-------- INPUT DATA --------
-- ==== Sys2Proof/Certificates/Slice0/Obligations.lean ====
section
/-! DEFINITION. The statements for the provers, one definition each; Sys2Proof/Claims says each part in full. -/

open Sys2Proof Sys2Proof.Machine Sys2Proof.Claims

/-- A step runs the instruction that the fetched word decodes to (02_work: R24, R36; 08_task_stores: R219, R225). When the
head of the agenda is a node, step at that state is exec of what the node's plane word decodes to, with the head removed and
the cursor at the node; for a task-mode PE, of what the task-store word at the pc of its activation decodes to; for a device
step, of its row with the stimulus. A word that decodes to nothing stops the step with the fault undecodable. The agenda, the
cursor and that fault are the model's (log 2, 92). Rests on readings of the model's own: notes/assumptions 2, 92. -/
def Obligations.StepRunsDecoded : Prop :=
  stepRuns ∧ stepStops

/-- Words that the specification writes out decode to their statements (03_code_objects: R62 to R75; 06_element_slots: R155,
R165, R173; 07_router_slots: R195, R199; 08_task_stores: R236; 17_system: R459, R469). 33 graph words and 9 task words that
the chapters give beside their statements decode to the instruction, with every field, that the statement names. -/
def Obligations.WordsDecode : Prop :=
  wordsDecode

/-- Decode of encode is the instruction, for every well-formed instruction of both forms (03_code_objects: R62 to R74). For
every block environment and every instruction that is well formed in it and has an encoding, decoding the bytes of its
encoding gives it back, with every operand and field at every value that the encoding admits. -/
def Obligations.DecodingUndoesEncoding : Prop :=
  encodingKept

/-- Every step keeps every memory in canonical form (10_memory_tiles: R263, R268; 11_external_memory: R298 to R302;
13_memory_order: R353). From every state in which device memory, host memory, the port stores, every plane's tile memory and
every saved plane's are in canonical form, a step that answers a next state leaves them so. The form is the model's (log 1).
Rests on readings of the model's own: notes/assumptions 1. -/
def Obligations.StepsKeepMemories : Prop :=
  memoriesKept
--------
### WORK REQUEST
Look through the data above. Each line containing the word "with" needs to be copied.

### ANSWER TO THE EXERCISE
head of the agenda is a node, step at that state is exec of what the node's plane word decodes to, with the head removed and
step, of its row with the stimulus. A word that decodes to nothing stops the step with the fault undecodable. The agenda, the
the chapters give beside their statements decode to the instruction, with every field, that the statement names. -/
encoding gives it back, with every operand and field at every value that the encoding admits. -/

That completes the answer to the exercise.